In one of the most infamous moments in ‘90s rock history, the Red Hot Chili Peppers burst into a cover of Jimi Hendrix’s “Fire” as flames burned in the crowd at Woodstock ‘99 during a late-July weekend.

Though it appeared to be a spur-of-the-moment addition to the set, the band had planned the cover before taking the stage.

“I remember we were getting ready to go on, and they were going to do [a tribute] to [original Woodstock performer] Jimi Hendrix after we played,” Chili Peppers drummer Chad Smith explained to Yahoo! decades later. “His sister came to us, and we'd met her before; we'd done some other stuff with the Hendrix Experience. And she said, ‘Hey, I know you guys do Jimi Hendrix songs. What do you think if I could get a Hendrix song before, like as your last song before the tribute thing, you know? It'd be kind of a nice segue.’ And we're like, ‘Okay, that sounds cool.’”

What the band didn’t know at the time was that fans at the festival were reaching their breaking point. Roughly 400,000 people attended the four-day event held in Rome, N.Y., yet organizers seemed unprepared to handle such a crowd. There were far too few toilets and sanitary stations, food and beverages were overpriced and security was minimal. These factors, coupled with temperatures topping out at more than 100 degrees, created a recipe for disaster.

By the time Red Hot Chili Peppers took the stage on Woodstock ‘99’s fourth night, fans who were exacerbated by the festival’s many problems were waiting to erupt.

“After the three days of no water or $17 bottled waters, and no places to pee and whatever, [the concertgoers] were all pent-up,” Smith admitted.

Still, the Chili Peppers weren’t the flame that ignited the powder keg … at least, not technically.

A peace organization named PAX had planned to make an anti-gun statement during the band’s set and distributed 100,000 candles to fans to be used in the vigil. These quickly became the perfect spark for people looking to cause trouble.

“I noticed, like, far away — and you've got to remember, the place was huge, so it looked like a mile away — was this kind of fire or something smoking. And it literally looked like a little hamburger stand had a grease fire or something. It looked like nothing from where we were at,” Smith explained.

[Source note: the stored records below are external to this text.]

-- ==== Sys2Proof/Tests/Slice0.lean ====
section
/-! SUPPORT. Tests of the model: ill-formed terms, words written out from the spec's encodings, single steps with the
results of spec 95_test_vectors, and for each statement with hypotheses a concrete state that meets them together. -/

namespace Sys2Proof.Tests

-- Many small kernel evaluations, one after another, each in its turn.
set_option Elab.async false

open Sys2Proof Sys2Proof.Machine

/-! ### Well-formedness: one ill-formed term for each check -/

theorem test_wellFormed_refuses_wsel : WellFormed (.init 4 0 1) = false := by decide
theorem test_wellFormed_refuses_rounds : WellFormed (.init 0 256 1) = false := by decide
theorem test_wellFormed_refuses_klen : WellFormed (.init 0 0 256) = false := by decide
theorem test_wellFormed_refuses_ldp_offset : WellFormed (.ldp 16777216) = false := by decide
theorem test_wellFormed_refuses_stp_offset : WellFormed (.stp 16777216) = false := by decide
theorem test_wellFormed_admits_corners :
    WellFormed (.init 3 255 255) = true ∧ WellFormed (.init 0 0 0) = true ∧ WellFormed (.ldp 16777215) = true ∧
    WellFormed (.stp 16777215) = true := by decide

/-! ### Decoding: the words of 30_encoding section 5, and of R91 to R95, bit by bit -/

/-- Bits 31:24 zero, KLEN = 16, ROUNDS = 12, bits 7:6 zero, WSEL = 1, OPC = 1. -/
theorem test_decode_init : decode 0b00000000_00010000_00001100_00_01_0001 = .ok (.init 1 12 16) := by decide
/-- KLEN = 9, ROUNDS = 1, WSEL = 2. -/
theorem test_decode_init_w64 : decode 0b00000000_00001001_00000001_00_10_0001 = .ok (.init 2 1 9) := by decide
theorem test_decode_enc : decode 0b0000000000000000000000000000_0010 = .ok .enc := by decide
theorem test_decode_dec : decode 0b0000000000000000000000000000_0011 = .ok .dec := by decide
theorem test_decode_encp : decode 0b0000000000000000000000000000_0100 = .ok .encp := by decide
theorem test_decode_decp : decode 0b0000000000000000000000000000_0101 = .ok .decp := by decide
theorem test_decode_pad : decode 0b0000000000000000000000000000_0110 = .ok .pad := by decide
theorem test_decode_unpad : decode 0b0000000000000000000000000000_0111 = .ok .unpad := by decide
theorem test_decode_rotl : decode 0b0000000000000000000000000000_1000 = .ok .rotl := by decide
theorem test_decode_rotr : decode 0b0000000000000000000000000000_1001 = .ok .rotr := by decide
/-- OFF = 4, bits 7:4 zero, OPC = 0xA. -/
theorem test_decode_ldp : decode 0b000000000000000000000100_0000_1010 = .ok (.ldp 4) := by decide
/-- The greatest offset the field holds. -/
theorem test_decode_stp : decode 0b111111111111111111111111_0000_1011 = .ok (.stp 16777215) := by decide
theorem test_decode_clr : decode 0b0000000000000000000000000000_1100 = .ok .clr := by decide
/-- R96: the reserved opcodes, and each must-be-zero field with one bit set. -/
theorem test_decode_refuses :
    decode 0x00000000 = .error .reservedOpcode ∧ decode 0x0000000D = .error .reservedOpcode ∧
    decode 0x0000000E = .error .reservedOpcode ∧ decode 0xFFFFFFFF = .error .reservedOpcode ∧
    decode 0x01000001 = .error .nonzeroField ∧ decode 0x00000041 = .error .nonzeroField ∧
    decode 0x0000001A = .error .nonzeroField ∧ decode 0x0000008B = .error .nonzeroField ∧
    decode 0x00000012 = .error .nonzeroField ∧ decode 0x8000000C = .error .nonzeroField := by decide
/-- The word of the command line `stp 8` in program P3. -/
theorem test_encode_stp : encode (.stp 8) = 0x0000080B := by decide

/-! ### Small states -/

/-- Whether an outcome is a next state with a property. -/
def yields (o : Host.Outcome State Fault Refusal) (p : State → Bool) : Bool :=
  match o with
  | .next t => p t
  | .fault _ => false
  | .refused _ => false

/-- What `yields` says. -/
theorem exists_of_yields {o : Host.Outcome State Fault Refusal} {p : State → Bool} (h : yields o p = true) :
    ∃ t, o = .next t ∧ p t = true := by
  cases o with
  | next t => exact ⟨t, rfl, h⟩
  | fault r => simp [yields] at h
  | refused r => simp [yields] at h

/-- The bytes of "test". -/
def testBytes : List Byte := [0x74, 0x65, 0x73, 0x74]

/-- The spec's defaults with the test hash THASH of 95_test_vectors section 2, as far as the tests ask it. -/
def demoPlatform : Platform :=
  { Platform.default with
    HLEN := 8
    hashKnown :=
      [(testBytes, [0x78, 0x49, 0x1A, 0xEB, 0xBC, 0x8D, 0x5E, 0x2F]),
       ([0x78, 0x49, 0x1A, 0xEB, 0xBC, 0x8D, 0x5E, 0x2F], [0x19, 0xC6, 0x73, 0x20, 0xCD, 0x7A, 0x27, 0xD4]),
       ([0x19, 0xC6, 0x73, 0x20, 0xCD, 0x7A, 0x27, 0xD4], [0x1D, 0xE2, 0xA7, 0x6C, 0x31, 0xF6, 0xBB, 0x80])] }

/-- The state after reset on that platform. -/
def blank : State := { State.reset with platform := demoPlatform, HBUF := List.replicate 8 0 }

/-- The engine of V-KS1: `w = 16`, `r = 2`, `KEY = 01 02 03`. -/
def keyed : State :=
  { blank with
    R := 2
    KLEN := 3
    KEY := tableFill blank.KEY 0 [0x01, 0x02, 0x03]
    L := tableFill blank.L 0 [0x619D, 0x1B07]
    S := tableFill blank.S 0 [0xFA28, 0xD215, 0xD4F2, 0xE6E0, 0x4D68, 0x303B]
    STATUS := { Status.reset with KEYED := true, DONE := true } }

/-- The same engine at another width, its subkeys as they are; for commands that read no subkey. -/
def keyedAt (w : Width) : State := { keyed with WSEL := w }

/-- A message in IN. -/
def withIn (bytes : List Byte) (s : State) : State :=
  { memWrite .input 0 bytes s with IN_LEN := BitVec.ofNat 32 bytes.length }

/-- The password "test" in PWD. -/
def withPwd (s : State) : State := { memWrite .password 0 testBytes s with PWD_LEN := 4 }

/-- One step that runs a command. -/
def ran (i : Instr) (s : State) : Host.Outcome State Fault Refusal :=
  step (s.withFetchWord 32 (encode i).toNat)

/-- The state in which a command has just been accepted. -/
def accepted (i : Instr) (s : State) : State := accept (encode i) s

/-! ### Single steps, with the results of 95_test_vectors -/

/-- V-KS7. -/
theorem test_init_builds_subkeys :
    yields (ran (.init 0 2 3) (withPwd blank)) (fun t =>
      (List.range 7).map (subkey t) == [0xFAA6, 0x5F53, 0x8A3D, 0xAB8A, 0xB2CA, 0x6E99, 0] &&
      (List.range 4).map (fun i => tableGet t.KEY i 0) == [0x8D, 0x5E, 0x2F, 0] &&
      statusWord t.STATUS == 0x00000006 && cfgWord t == 0x00030200) = true := by decide +kernel

/-- P5: WSEL = 3 is E_CONFIG, and nothing is latched. -/
theorem test_init_refuses_width :
    yields (ran (.init 3 2 3) (withPwd blank)) (fun t =>
      statusWord t.STATUS == 0x0000030C && cfgWord t == 0) = true := by decide +kernel

/-- V-CBC1: the empty message. -/
theorem test_enc_empty :
    yields (ran .enc { withIn [] keyed with rngAnswers := [0xAAAA, 0x5555] }) (fun t =>
      memRead t .output 0 8 == [0x69, 0x78, 0x59, 0x76, 0x2E, 0x01, 0x03, 0x34] && t.OUT_LEN == 8) = true := by
  decide +kernel

/-- V-CBC4: an aligned message gets a whole block of padding; the draws 0, 0. -/
theorem test_enc_aligned :
    yields (ran .enc { withIn [0x41, 0x42, 0x43, 0x44] keyed with rngAnswers := [0, 0] }) (fun t =>
      memRead t .output 0 12 == [0xE5, 0x05, 0x7F, 0x70, 0xEA, 0x6C, 0x67, 0x69, 0x3C, 0xC6, 0x78, 0x44] &&
      t.OUT_LEN == 12) = true := by decide +kernel

/-- V-CBC5, decrypted. -/
theorem test_dec_unchains :
    yields (ran .dec (withIn [0x21, 0xFA, 0xA1, 0x10, 0x86, 0x8A, 0x52, 0x1C, 0x2D, 0xDF, 0xFB, 0x2A] keyed))
      (fun t => memRead t .output 0 8 == [0x41, 0x42, 0x43, 0x44, 0x45, 0x03, 0x03, 0x03] && t.OUT_LEN == 5 &&
        statusWord t.STATUS == 0x00000006) = true := by decide +kernel

/-- P5: a length of `2*wb - 1` is E_CTLEN. -/
theorem test_dec_refuses_length :
    yields (ran .dec (withIn [1, 2, 3] keyed)) (fun t => statusWord t.STATUS == 0x0000050E) = true := by
  decide +kernel

/-- V-BC3. -/
theorem test_encp :
    yields (ran .encp { keyed with A := 0x1234, B := 0xABCD }) (fun t =>
      t.A == 0xFB63 && t.B == 0x9BD9 && statusWord t.STATUS == 0x00000006) = true := by decide +kernel

/-- V-BC4: both additions wrap. -/
theorem test_encp_wraps :
    yields (ran .encp { keyed with A := 0xFFFF, B := 0xFFFF }) (fun t => t.A == 0x1A39 && t.B == 0xD362) = true := by
  decide +kernel

/-- V-BC3. -/
theorem test_decp :
    yields (ran .decp { keyed with A := 0xFB63, B := 0x9BD9 }) (fun t => t.A == 0x1234 && t.B == 0xABCD) = true := by
  decide +kernel

/-- V-PAD4, w = 32. -/
theorem test_pad :
    yields (ran .pad (withIn [0x41, 0x42, 0x43, 0x44, 0x45, 0x46, 0x47, 0x48, 0x49] (keyedAt .w32))) (fun t =>
      memRead t .output 0 16 ==
        [0x41, 0x42, 0x43, 0x44, 0x45, 0x46, 0x47, 0x48, 0x49, 7, 7, 7, 7, 7, 7, 7] &&
      t.OUT_LEN == 16 && statusWord t.STATUS == 0x00000006) = true := by decide +kernel

/-- V-PAD4, second part. -/
theorem test_unpad :
    yields (ran .unpad (withIn [0x41, 0x42, 0x43, 0x44, 0x45, 3, 3, 3] keyed)) (fun t =>
      memRead t .output 0 8 == [0x41, 0x42, 0x43, 0x44, 0x45, 3, 3, 3] && t.OUT_LEN == 5 &&
      statusWord t.STATUS == 0x00000006) = true := by decide +kernel

/-- V-PAD4, third part: the filler is not valid. -/
theorem test_unpad_not_valid :
    yields (ran .unpad (withIn [0x41, 0x42, 0x43, 0] keyed)) (fun t =>
      memRead t .output 0 4 == [0x41, 0x42, 0x43, 0] && t.OUT_LEN == 4 &&
      statusWord t.STATUS == 0x00000016) = true := by decide +kernel

/-- V-WC3: the upper bits of A and B do not count. -/
theorem test_rotl :
    yields (ran .rotl { keyed with A := 0xFFFFFFFFFFFF8001, B := 0xABCD0011 }) (fun t =>
      t.A == 0x0003 && t.B == 0xABCD0011) = true := by decide +kernel

/-- V-WC2, w = 64, an amount of 63. -/
theorem test_rotr :
    yields (ran .rotr { keyedAt .w64 with A := 0x0123456789ABCDEF, B := 0xFFFFFFFFFFFFFFFF }) (fun t =>
      t.A == 0x02468ACF13579BDE) = true := by decide +kernel

/-- V-WC4: the last offset that fits. -/
theorem test_ldp :
    yields (ran (.ldp 1) (withIn [0x41, 0x42, 0x43, 0x44, 0x45] keyed)) (fun t =>
      t.A == 0x4342 && t.B == 0x4544) = true := by decide +kernel

/-- V-WC4: one offset further is E_RANGE. -/
theorem test_ldp_refuses :
    yields (ran (.ldp 2) (withIn [0x41, 0x42, 0x43, 0x44, 0x45] keyed)) (fun t =>
      statusWord t.STATUS == 0x0000040E && t.A == 0 && t.B == 0) = true := by decide +kernel

/-- V-WC5. -/
theorem test_stp :
    yields (ran (.stp 4) { keyed with A := 0x8A86, B := 0x1C52 }) (fun t =>
      memRead t .output 4 4 == [0x86, 0x8A, 0x52, 0x1C] && t.OUT_LEN == 0) = true := by decide +kernel

/-- V-WC5: `stp 4124` is legal, `stp 4125` is E_RANGE. -/
theorem test_stp_last_offset :
    yields (ran (.stp 4124) keyed) (fun t => statusWord t.STATUS == 0x00000006) = true ∧
    yields (ran (.stp 4125) keyed) (fun t => statusWord t.STATUS == 0x0000040E) = true := by decide +kernel

/-- P1: after CLR only DONE is set, and ENCP is refused. -/
theorem test_clr :
    yields (ran .clr (withIn [1] { keyed with A := 5, OUT_LEN := 9 })) (fun t =>
      statusWord t.STATUS == 0x00000004 && cfgWord t == 0 && t.A == 0 && t.OUT_LEN == 0 && t.IN_LEN == 1 &&
      byteAt t .input 0 == 1) = true := by decide +kernel

/-- P1: a command of an engine that is not keyed ends with E_STATE. -/
theorem test_encp_unkeyed : yields (ran .encp blank) (fun t => statusWord t.STATUS == 0x0000020C) = true := by
  decide +kernel

/-- V-KS1, row 0 of the mixing loop, in one step of the sequencer. -/
theorem test_mix_row :
    yields (seqStep (startMix (seedTable (splitKey { keyed with PHASE := .K_MIX })))) (fun t =>
      t.KA == 0xBF0D && t.KB == 0xD821 && subkey t 0 == 0xBF0D && subkey t 1 == 0x5618 &&
      tableGet t.L 0 0 == 0xD821 && tableGet t.L 1 0 == 0x0003 && t.KI == 1 && t.KN == 17) = true := by
  decide +kernel

/-- P5: a read of CMD is refused, and a write of 0x20 to STATUS clears HERR. -/
theorem test_port_herr :
    (hostAccess (.readReg 0) keyed).readData = 0 ∧
    statusWord (hostAccess (.readReg 0) keyed).STATUS = 0x00000026 ∧
    statusWord (hostAccess (.writeReg 1 0x20) (hostAccess (.readReg 0) keyed)).STATUS = 0x00000006 := by
  decide +kernel

/-- V-PAD3: a run longer than a block of 4 is stripped; a run that does not match is left. -/
theorem test_unpad_table :
    unpad [0x41, 0x42, 0x43, 5, 5, 5, 5, 5] = ([0x41, 0x42, 0x43], false) ∧
    unpad [0x41, 0x42, 2, 3] = ([0x41, 0x42, 2, 3], true) := by decide

/-- V-KDF1, the row of 12 bytes. -/
theorem test_kdf :
    kdf demoPlatform testBytes 12 =
      [0xCD, 0x7A, 0x27, 0xD4, 0x78, 0x49, 0x1A, 0xEB, 0xBC, 0x8D, 0x5E, 0x2F] := by decide +kernel

/-- A store keeps the addresses rising, wherever it lands. -/
theorem test_put_keeps_order :
    Memory.put (Memory.put (Memory.put [] 5 1) 2 2) 5 3 = [(2, 2), (5, 3)] := by decide

/-! ### Witnesses: for each statement with hypotheses, states and operands that meet them, clause by clause -/

/-- The cleared tables read 0. -/
theorem subkey_blank (i : Nat) : subkey blank i = 0 := by
  by_cases h : i < 512 <;> simp [subkey, tableGet, blank, State.reset, h]

theorem key_blank (i : Nat) : tableGet blank.KEY i 0 = 0 := by
  by_cases h : i < 255 <;> simp [tableGet, blank, State.reset, h]

/-- The subkeys of V-KS1, and 0 above them. -/
theorem subkey_keyed (i : Nat) :
    subkey keyed i = if i < 6 then ([0xFA28, 0xD215, 0xD4F2, 0xE6E0, 0x4D68, 0x303B] : List Word).getD i 0 else 0 := by
  have h := tableGet_tableFill blank.S 0 [0xFA28, 0xD215, 0xD4F2, 0xE6E0, 0x4D68, 0x303B] i 0
  rw [show tableGet blank.S i 0 = 0 from subkey_blank i] at h
  refine Eq.trans h ?_
  by_cases hi : i < 6
  · simp [hi, show i < 512 by omega]
  · simp [hi]

theorem key_keyed (i : Nat) (h : 3 ≤ i) : tableGet keyed.KEY i 0 = 0 := by
  have h' := tableGet_tableFill blank.KEY 0 [0x01, 0x02, 0x03] i 0
  rw [key_blank i] at h'
  refine Eq.trans h' ?_
  rw [if_neg (by simp; omega)]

In actuality, what he struggled to see from the stage was really the flare-up of many bonfires throughout the Woodstock ‘99 crowd.

Fans began throwing anything they could find into the fires, at one point tearing plywood from the Woodstock “Peace Wall” to feed the flames. From the stage, Red Hot Chili Peppers singer Anthony Kiedis compared the scene to one seen in Apocalypse Now.

“I went to Anthony Kiedis and said to him, ‘You need to help us. We need to quell this crowd in order to get there and take these fires down,” Joseph Griffo, the former mayor of Rome, recalled in the documentary Woodstock '99: Peace, Love and Rage. “And what he did is went out, and on his encore, played ‘Fire’ from Jimi Hendrix.”

According to Smith, the band was “just doing our thing and rocking out, having a great time,” unaware that the song choice may have been sending the wrong message. It wasn’t until the following day the drummer realized exactly what had happened.

“The next morning, I get up, I'm in the airport and I'm looking up at CNN or whatever the news that's on the airport television,” the drummer recalled. “They're like, ‘Yesterday's Woodstock festival, they had the Dave Matthews Band and Jewel, and it was all really nice. And then … the Red Hot Chili Peppers played, and all hell broke loose!’ And I'm like, ‘What?’ And they show the fires, and I am like, ‘Oh, my God. Oh shit.’ We really looked like we were instigating — that we were the bad guys.”

Hindsight being 20/20, Smith agreed the song choice may not have been wise, even if his band was just “paying homage to the great Jimi Hendrix.” “Could we have picked another Hendrix song? Probably,” the drummer admitted. “But that's the one we rehearsed and that we knew. So yeah, I guess the timing of it wasn’t so great.”